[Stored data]

- - -

-- ==== Sys2Proof/Laws/KeepsAccess.lean ====
section
/-! SUPPORT. What the operations of Access leave in force. -/

set_option linter.tactic.unusedName false

namespace Sys2Proof.Machine

theorem State.issueRead_keeps {s0 s : State} (x2) (h : Keeps s0 s) : Keeps s0 (State.issueRead s x2) := by
  unfold State.issueRead
  repeat' first
    | with_reducible assumption
    | (extract_lets +onlyGivenNames x; )
    | with_reducible apply State.count_keeps
    | split
    | intro _
    | (conv => enter [2, 26]); with_reducible refine Keeps.but ?_ rfl

theorem State.joinMiss_keeps {s0 s : State} (x2 x3 x4) (h : Keeps s0 s) : Keeps s0 (State.joinMiss s x2 x3 x4) := by
  unfold State.joinMiss
  repeat' first
    | with_reducible assumption
    | (extract_lets +onlyGivenNames x; )
    | with_reducible apply State.issueRead_keeps
    | split
    | intro _
    | (conv => enter [2, 26]); with_reducible refine Keeps.but ?_ rfl
    | with_reducible refine Keeps.of_fst ?_ (by with_reducible assumption)
    | unfold x

theorem State.holdWrite_keeps {s0 s : State} (x2 x3) (h : Keeps s0 s) : Keeps s0 (State.holdWrite s x2 x3) := by
  unfold State.holdWrite
  repeat' first
    | with_reducible assumption
    | (extract_lets +onlyGivenNames x; )
    | with_reducible apply State.issueRead_keeps
    | split
    | intro _
    | (conv => enter [2, 26]); with_reducible refine Keeps.but ?_ rfl
    | with_reducible refine Keeps.of_fst ?_ (by with_reducible assumption)
    | unfold x

theorem State.answerRead_keeps {s0 s : State} (x2 x3) (h : Keeps s0 s) : Keeps s0 (State.answerRead s x2 x3) := by
  unfold State.answerRead
  repeat' first
    | with_reducible assumption
    | (extract_lets +onlyGivenNames x; )
    | with_reducible apply State.consume_keeps
    | with_reducible apply State.reply_keeps
    | split

theorem State.serveRead_keeps {s0 s : State} (x2) (h : Keeps s0 s) : Keeps s0 (State.serveRead s x2) := by
  unfold State.serveRead
  repeat' first
    | with_reducible assumption
    | (extract_lets +onlyGivenNames x; )
    | with_reducible apply State.answerRead_keeps
    | with_reducible apply State.joinMiss_keeps
    | with_reducible apply State.touchRead_keeps
    | split

theorem State.applyWrite_keeps {s0 s : State} (off data) (h : Keeps s0 s) : Keeps s0 (State.applyWrite s off data) := by
  unfold State.applyWrite
  extract_lets g n st whole s1 s2
  split
  · have h2 : Keeps s0 s1 := State.dropRows_keeps off n (State.owe_keeps off data h)
    have hs : s1.store = s.store := (State.dropRows_store _ _ _).trans (State.owe_store _ _ _)
    clear_value s1
    have h3 : Keeps s0 s2 := by
      with_reducible refine Keeps.butMem h2 fun w => ?_
      rw [hs] at w
      exact Mem.wf_write w
    with_reducible exact State.holdWrite_keeps _ _ h3
  · exact State.writeAt_keeps _ _ h

theorem State.recordAtomic_keeps {s0 s : State} (x2 x3 x4) (h : Keeps s0 s) : Keeps s0 (State.recordAtomic s x2 x3 x4) := by
  unfold State.recordAtomic
  repeat' first
    | with_reducible assumption
    | (extract_lets +onlyGivenNames x; )
    | with_reducible apply State.takeover_keeps
    | (with_reducible apply Keeps.foldl; intro _ _ _)
    | split

theorem State.serveWrite_keeps {s0 s : State} (x2) (h : Keeps s0 s) : Keeps s0 (State.serveWrite s x2) := by
  unfold State.serveWrite
  repeat' first
    | with_reducible assumption
    | (extract_lets +onlyGivenNames x; )
    | with_reducible apply State.recordAtomic_keeps
    | with_reducible apply State.applyWrite_keeps
    | with_reducible apply State.consume_keeps
    | with_reducible apply State.replyAfter_keeps
    | with_reducible apply State.flushDeltas_keeps
    | with_reducible apply State.poisonSectors_keeps
    | split
    | intro _
    | with_reducible refine Keeps.of_fst ?_ (by with_reducible assumption)
    | unfold x
    | dsimp only
    | dsimp +zetaDelta only

theorem State.setLine_keeps {s0 s : State} (x2 x3) (h : Keeps s0 s) : Keeps s0 (State.setLine s x2 x3) := by
  unfold State.setLine
  repeat' first
    | with_reducible assumption
    | (extract_lets +onlyGivenNames x; )
    | split
    | intro _
    | (conv => enter [2, 26]); with_reducible refine Keeps.but ?_ rfl

theorem State.recall_keeps {s0 s : State} (x2 x3 x4 x5) (h : Keeps s0 s) : Keeps s0 (State.recall s x2 x3 x4 x5) := by
  unfold State.recall
  repeat' first
    | with_reducible assumption
    | (extract_lets +onlyGivenNames x; )
    | with_reducible apply State.emit_keeps
    | (with_reducible apply Keeps.foldl; intro _ _ _)
    | split
    | intro _
    | (conv => enter [2, 26]); with_reducible refine Keeps.but ?_ rfl
    | with_reducible refine Keeps.of_fst ?_ (by with_reducible assumption)
    | unfold x

theorem State.cxlEvent_keeps {s0 s : State} (x2 x3 x4 x5 x6 x7) (h : Keeps s0 s) : Keeps s0 (State.cxlEvent s x2 x3 x4 x5 x6 x7) := by
  unfold State.cxlEvent
  repeat' first
    | with_reducible assumption
    | with_reducible apply State.setPort_keeps

theorem State.hostAnswer_keeps {s0 s : State} (x2 x3 x4 x5 x6 x7) (h : Keeps s0 s) : Keeps s0 (State.hostAnswer s x2 x3 x4 x5 x6 x7) := by
  unfold State.hostAnswer
  repeat' first
    | with_reducible assumption
    | (extract_lets +onlyGivenNames x; )
    | with_reducible apply State.cxlEvent_keeps
    | with_reducible apply State.consume_keeps
    | with_reducible apply State.emit_keeps
    | split

theorem State.hostData_keeps {s0 s : State} (x2 x3 x4 x5) (h : Keeps s0 s) : Keeps s0 (State.hostData s x2 x3 x4 x5) := by
  unfold State.hostData
  repeat' first
    | with_reducible assumption
    | (extract_lets +onlyGivenNames x; )
    | with_reducible apply State.hostAnswer_keeps
    | with_reducible apply State.joinMiss_keeps
    | with_reducible apply State.touchRead_keeps
    | split

theorem State.hostStore_keeps {s0 s : State} (x2 x3 x4 x5 x6 x7) (h : Keeps s0 s) : Keeps s0 (State.hostStore s x2 x3 x4 x5 x6 x7) := by
  unfold State.hostStore
  repeat' first
    | with_reducible assumption
    | (extract_lets +onlyGivenNames x; )
    | with_reducible apply State.applyWrite_keeps
    | with_reducible apply State.flushDeltas_keeps
    | with_reducible apply State.poisonSectors_keeps
    | with_reducible apply State.emit_keeps
    | split
    | intro _
    | (conv => enter [2, 26]); with_reducible refine Keeps.but ?_ rfl
    | with_reducible refine Keeps.of_fst ?_ (by with_reducible assumption)
    | unfold x
    | dsimp only
    | dsimp +zetaDelta only

theorem State.overflow_some {s0 s t : State} {x2 x3} (h : Keeps s0 s) (hq : State.overflow s x2 x3 = some t) : Keeps s0 t := by
  unfold State.overflow at hq
  try dsimp only at hq
  repeat' split at hq
  all_goals try simp only [Option.some.injEq, Prod.mk.injEq, reduceCtorEq] at hq
  all_goals first
    | exact hq.elim
    | subst hq
  repeat' first
    | with_reducible assumption
    | (extract_lets +onlyGivenNames x; )
    | with_reducible apply State.recall_keeps
    | with_reducible apply State.count_keeps
    | split
    | intro _
    | (conv => enter [2, 26]); with_reducible refine Keeps.but ?_ rfl

theorem State.dirEvent_keeps {s0 s : State} (x2) (h : Keeps s0 s) : Keeps s0 (State.dirEvent s x2) := by
  unfold State.dirEvent
  repeat' first
    | with_reducible assumption
    | (extract_lets +onlyGivenNames x; )
    | with_reducible refine State.overflow_some ?_ (by with_reducible assumption)
    | with_reducible apply State.hostStore_keeps
    | with_reducible apply State.hostData_keeps
    | with_reducible apply State.recall_keeps
    | with_reducible apply State.setLine_keeps
    | with_reducible apply State.serveWrite_keeps
    | with_reducible apply State.serveRead_keeps
    | split
    | intro _
    | (conv => enter [2, 26]); with_reducible refine Keeps.but ?_ rfl

theorem State.drainLine_keeps {s0 s : State} (x2) (h : Keeps s0 s) : Keeps s0 (State.drainLine s x2) := by
  unfold State.drainLine
  repeat' first
    | with_reducible assumption
    | (extract_lets +onlyGivenNames x; )
    | with_reducible apply State.dirEvent_keeps
    | (with_reducible apply Keeps.foldl; intro _ _ _)
    | split
    | intro _
    | (conv => enter [2, 26]); with_reducible refine Keeps.but ?_ rfl
    | with_reducible refine Keeps.of_fst ?_ (by with_reducible assumption)
    | unfold x

theorem State.finishRecall_keeps {s0 s : State} (x2) (h : Keeps s0 s) : Keeps s0 (State.finishRecall s x2) := by
  unfold State.finishRecall
  repeat' first
    | with_reducible assumption
    | (extract_lets +onlyGivenNames x; )
    | with_reducible apply State.drainLine_keeps
    | with_reducible apply State.dirEvent_keeps
    | with_reducible apply State.setLine_keeps
    | split
    | intro _
    | (conv => enter [2, 26]); with_reducible refine Keeps.but ?_ rfl
    | with_reducible refine Keeps.of_fst ?_ (by with_reducible assumption)
    | unfold x
    | dsimp only
    | dsimp +zetaDelta only

theorem State.snoopAnswer_keeps {s0 s : State} (x2 x3 x4 x5) (h : Keeps s0 s) : Keeps s0 (State.snoopAnswer s x2 x3 x4 x5) := by
  unfold State.snoopAnswer
  repeat' first
    | with_reducible assumption
    | (extract_lets +onlyGivenNames x; )
    | with_reducible apply State.finishRecall_keeps
    | with_reducible apply State.setLine_keeps
    | with_reducible apply State.applyWrite_keeps
    | split
    | intro _
    | (conv => enter [2, 26]); with_reducible refine Keeps.but ?_ rfl
    | with_reducible refine Keeps.of_fst ?_ (by with_reducible assumption)
    | unfold x
    | dsimp only
    | dsimp +zetaDelta only

theorem State.holdRead_keeps {s0 s : State} (x2) (h : Keeps s0 s) : Keeps s0 (State.holdRead s x2) := by
  unfold State.holdRead
  repeat' first
    | with_reducible assumption
    | (extract_lets +onlyGivenNames x; )
    | with_reducible apply State.refuse_keeps
    | with_reducible apply State.reply_keeps
    | split

theorem State.homeAccess_keeps {s0 s : State} (x2) (h : Keeps s0 s) : Keeps s0 (State.homeAccess s x2) := by
  unfold State.homeAccess
  repeat' first
    | with_reducible assumption
    | (extract_lets +onlyGivenNames x; )
    | with_reducible apply State.holdRead_keeps
    | with_reducible apply State.dirEvent_keeps
    | with_reducible apply State.serveWrite_keeps
    | with_reducible apply State.serveRead_keeps
    | with_reducible apply State.servedAccess_keeps
    | with_reducible apply State.takeDelta_keeps
    | with_reducible apply State.refuse_keeps
    | with_reducible apply State.countRights_keeps
    | with_reducible apply State.count_keeps
    | split

theorem State.takeFence_keeps {s0 s : State} (x2) (h : Keeps s0 s) : Keeps s0 (State.takeFence s x2) := by
  unfold State.takeFence
  repeat' first
    | with_reducible assumption
    | (extract_lets +onlyGivenNames x; )
    | with_reducible apply State.reply_keeps
    | with_reducible apply State.send_keeps
    | (with_reducible apply Keeps.foldl; intro _ _ _)

theorem State.forwardRequest_keeps {s0 s : State} (x2) (h : Keeps s0 s) : Keeps s0 (State.forwardRequest s x2) := by
  unfold State.forwardRequest
  repeat' first
    | with_reducible assumption
    | (extract_lets +onlyGivenNames x; )
    | with_reducible apply State.addOutstanding_keeps
    | with_reducible apply State.refuse_keeps
    | with_reducible apply State.reply_keeps
    | with_reducible apply State.forward_keeps
    | split
    | intro _
    | with_reducible refine Keeps.of_fst ?_ (by with_reducible assumption)

theorem State.beginPull_keeps {s0 s : State} (x2 x3 x4 x5 x6) (h : Keeps s0 s) : Keeps s0 (State.beginPull s x2 x3 x4 x5 x6) := by
  unfold State.beginPull
  repeat' first
    | with_reducible assumption
    | (extract_lets +onlyGivenNames x; )
    | with_reducible apply State.controlAs_keeps
    | (with_reducible apply Keeps.foldl_fst; intro _ _ _)
    | split
    | intro _
    | (conv => enter [2, 26]); with_reducible refine Keeps.but ?_ rfl
    | with_reducible refine Keeps.of_fst ?_ (by with_reducible assumption)

theorem State.takeRequest_keeps {s0 s : State} (x2) (h : Keeps s0 s) : Keeps s0 (State.takeRequest s x2) := by
  unfold State.takeRequest
  repeat' first
    | with_reducible assumption
    | (extract_lets +onlyGivenNames x; )
    | with_reducible apply State.beginPull_keeps
    | with_reducible apply State.forwardRequest_keeps
    | with_reducible apply State.takeFence_keeps
    | with_reducible apply State.homeAccess_keeps
    | with_reducible apply State.consume_keeps
    | with_reducible apply State.refuse_keeps
    | with_reducible apply State.reply_keeps
    | split

theorem State.setHeld_keeps {s0 s : State} (x2 x3 x4) (h : Keeps s0 s) : Keeps s0 (State.setHeld s x2 x3 x4) := by
  unfold State.setHeld
  repeat' first
    | with_reducible assumption
    | (extract_lets +onlyGivenNames x; )
    | split
    | intro _
    | (conv => enter [2, 26]); with_reducible refine Keeps.but ?_ rfl

theorem State.release_keeps {s0 s : State} (f b a) (h : Keeps s0 s) : Keeps s0 (State.release f s b a) := by
  induction f generalizing s with
  | zero => exact h
  | succ f ih =>
    unfold State.release
    repeat' first
      | with_reducible assumption
      | with_reducible apply ih
      | with_reducible apply State.setHeld_keeps
      | with_reducible apply State.takeRequest_keeps
      | with_reducible apply State.homeAccess_keeps
      | (extract_lets +onlyGivenNames x; )
      | split

theorem State.fromJetty_keeps {s0 s : State} (x2) (h : Keeps s0 s) : Keeps s0 (State.fromJetty s x2) := by
  unfold State.fromJetty
  repeat' first
    | with_reducible assumption
    | (extract_lets +onlyGivenNames x; )
    | with_reducible apply State.setHeld_keeps
    | with_reducible apply State.takeRequest_keeps
    | split

theorem State.releaseAgent_keeps {s0 s : State} (x2 x3) (h : Keeps s0 s) : Keeps s0 (State.releaseAgent s x2 x3) := by
  unfold State.releaseAgent
  repeat' first
    | with_reducible assumption
    | with_reducible apply State.release_keeps

theorem State.plainRequest_keeps {s0 s : State} (x2) (h : Keeps s0 s) : Keeps s0 (State.plainRequest s x2) := by
  unfold State.plainRequest
  repeat' first
    | with_reducible assumption
    | (extract_lets +onlyGivenNames x; )
    | with_reducible apply State.fromJetty_keeps
    | with_reducible apply State.setHeld_keeps
    | with_reducible apply State.homeAccess_keeps
    | with_reducible apply State.refuse_keeps
    | with_reducible apply State.forward_keeps
    | with_reducible apply State.setBundle_keeps
    | split
    | intro _
    | with_reducible refine Keeps.of_fst ?_ (by with_reducible assumption)

end Sys2Proof.Machine
end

- - -

Write down again the exact lines running from the beginning of the data to the line containing "(State.holdWrite s x2 x3) := by", with both ends included.

- _Finished exercise_:
-- ==== Sys2Proof/Laws/KeepsAccess.lean ====
section
/-! SUPPORT. What the operations of Access leave in force. -/

set_option linter.tactic.unusedName false

namespace Sys2Proof.Machine

theorem State.issueRead_keeps {s0 s : State} (x2) (h : Keeps s0 s) : Keeps s0 (State.issueRead s x2) := by
  unfold State.issueRead
  repeat' first
    | with_reducible assumption
    | (extract_lets +onlyGivenNames x; )
    | with_reducible apply State.count_keeps
    | split
    | intro _
    | (conv => enter [2, 26]); with_reducible refine Keeps.but ?_ rfl

theorem State.joinMiss_keeps {s0 s : State} (x2 x3 x4) (h : Keeps s0 s) : Keeps s0 (State.joinMiss s x2 x3 x4) := by
  unfold State.joinMiss
  repeat' first
    | with_reducible assumption
    | (extract_lets +onlyGivenNames x; )
    | with_reducible apply State.issueRead_keeps
    | split
    | intro _
    | (conv => enter [2, 26]); with_reducible refine Keeps.but ?_ rfl
    | with_reducible refine Keeps.of_fst ?_ (by with_reducible assumption)
    | unfold x

theorem State.holdWrite_keeps {s0 s : State} (x2 x3) (h : Keeps s0 s) : Keeps s0 (State.holdWrite s x2 x3) := by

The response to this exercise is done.